_WHAT IS NEEDED_
Take the data below and copy exactly the lines starting at the one with "e.1 ≠ k := by" and finishing at the one with "rw [Store.get_erase, if_pos rfl]", both included.

_EXCERPTED DATA_
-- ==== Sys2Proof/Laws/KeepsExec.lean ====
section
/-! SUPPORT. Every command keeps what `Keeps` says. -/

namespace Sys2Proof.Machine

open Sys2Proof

--

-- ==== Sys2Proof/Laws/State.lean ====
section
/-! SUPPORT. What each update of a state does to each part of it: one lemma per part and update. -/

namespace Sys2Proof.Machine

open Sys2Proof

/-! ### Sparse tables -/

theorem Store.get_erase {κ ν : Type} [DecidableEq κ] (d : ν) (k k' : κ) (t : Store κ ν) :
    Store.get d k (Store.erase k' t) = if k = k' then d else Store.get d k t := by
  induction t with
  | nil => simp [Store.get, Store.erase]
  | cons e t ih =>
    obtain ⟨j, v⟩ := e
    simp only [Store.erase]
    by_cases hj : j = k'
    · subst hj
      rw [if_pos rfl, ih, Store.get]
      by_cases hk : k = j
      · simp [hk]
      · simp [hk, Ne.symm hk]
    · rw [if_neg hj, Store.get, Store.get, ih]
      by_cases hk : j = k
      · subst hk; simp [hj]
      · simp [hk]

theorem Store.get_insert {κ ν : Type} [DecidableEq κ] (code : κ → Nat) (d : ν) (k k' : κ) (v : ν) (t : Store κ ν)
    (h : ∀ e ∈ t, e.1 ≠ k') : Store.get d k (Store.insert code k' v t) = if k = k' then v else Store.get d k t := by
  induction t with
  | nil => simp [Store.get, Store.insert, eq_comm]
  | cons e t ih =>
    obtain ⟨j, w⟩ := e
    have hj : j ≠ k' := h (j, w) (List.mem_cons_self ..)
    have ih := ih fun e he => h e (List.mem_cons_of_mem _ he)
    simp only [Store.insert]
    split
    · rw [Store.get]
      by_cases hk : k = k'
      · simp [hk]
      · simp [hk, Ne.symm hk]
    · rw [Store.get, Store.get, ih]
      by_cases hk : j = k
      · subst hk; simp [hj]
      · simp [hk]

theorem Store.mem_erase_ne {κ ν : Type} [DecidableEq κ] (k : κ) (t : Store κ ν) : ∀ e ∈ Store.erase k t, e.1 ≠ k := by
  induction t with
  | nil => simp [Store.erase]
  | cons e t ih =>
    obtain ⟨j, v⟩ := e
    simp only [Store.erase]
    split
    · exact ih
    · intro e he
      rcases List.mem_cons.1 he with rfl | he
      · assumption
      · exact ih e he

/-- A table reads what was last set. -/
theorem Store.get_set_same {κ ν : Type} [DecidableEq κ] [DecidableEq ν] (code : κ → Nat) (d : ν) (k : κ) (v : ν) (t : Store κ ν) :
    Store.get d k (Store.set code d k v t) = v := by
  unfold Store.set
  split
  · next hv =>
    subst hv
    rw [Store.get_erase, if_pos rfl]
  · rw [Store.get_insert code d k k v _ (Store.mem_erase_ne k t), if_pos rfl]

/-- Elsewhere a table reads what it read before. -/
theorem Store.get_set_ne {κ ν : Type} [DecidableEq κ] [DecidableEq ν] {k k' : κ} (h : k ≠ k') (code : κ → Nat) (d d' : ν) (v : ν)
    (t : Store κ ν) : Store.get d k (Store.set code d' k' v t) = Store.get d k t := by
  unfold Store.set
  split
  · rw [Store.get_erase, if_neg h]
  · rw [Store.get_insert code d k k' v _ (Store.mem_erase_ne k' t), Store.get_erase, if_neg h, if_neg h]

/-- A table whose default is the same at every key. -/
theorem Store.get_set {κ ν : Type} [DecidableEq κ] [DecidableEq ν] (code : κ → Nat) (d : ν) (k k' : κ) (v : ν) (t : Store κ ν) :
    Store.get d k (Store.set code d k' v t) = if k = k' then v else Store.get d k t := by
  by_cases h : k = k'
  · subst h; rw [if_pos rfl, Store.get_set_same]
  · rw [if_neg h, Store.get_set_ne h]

_RESULT OF THE EXERCISE_
theorem Store.mem_erase_ne {κ ν : Type} [DecidableEq κ] (k : κ) (t : Store κ ν) : ∀ e ∈ Store.erase k t, e.1 ≠ k := by
  induction t with
  | nil => simp [Store.erase]
  | cons e t ih =>
    obtain ⟨j, v⟩ := e
    simp only [Store.erase]
    split
    · exact ih
    · intro e he
      rcases List.mem_cons.1 he with rfl | he
      · assumption
      · exact ih e he

/-- A table reads what was last set. -/
theorem Store.get_set_same {κ ν : Type} [DecidableEq κ] [DecidableEq ν] (code : κ → Nat) (d : ν) (k : κ) (v : ν) (t : Store κ ν) :
    Store.get d k (Store.set code d k v t) = v := by
  unfold Store.set
  split
  · next hv =>
    subst hv
    rw [Store.get_erase, if_pos rfl]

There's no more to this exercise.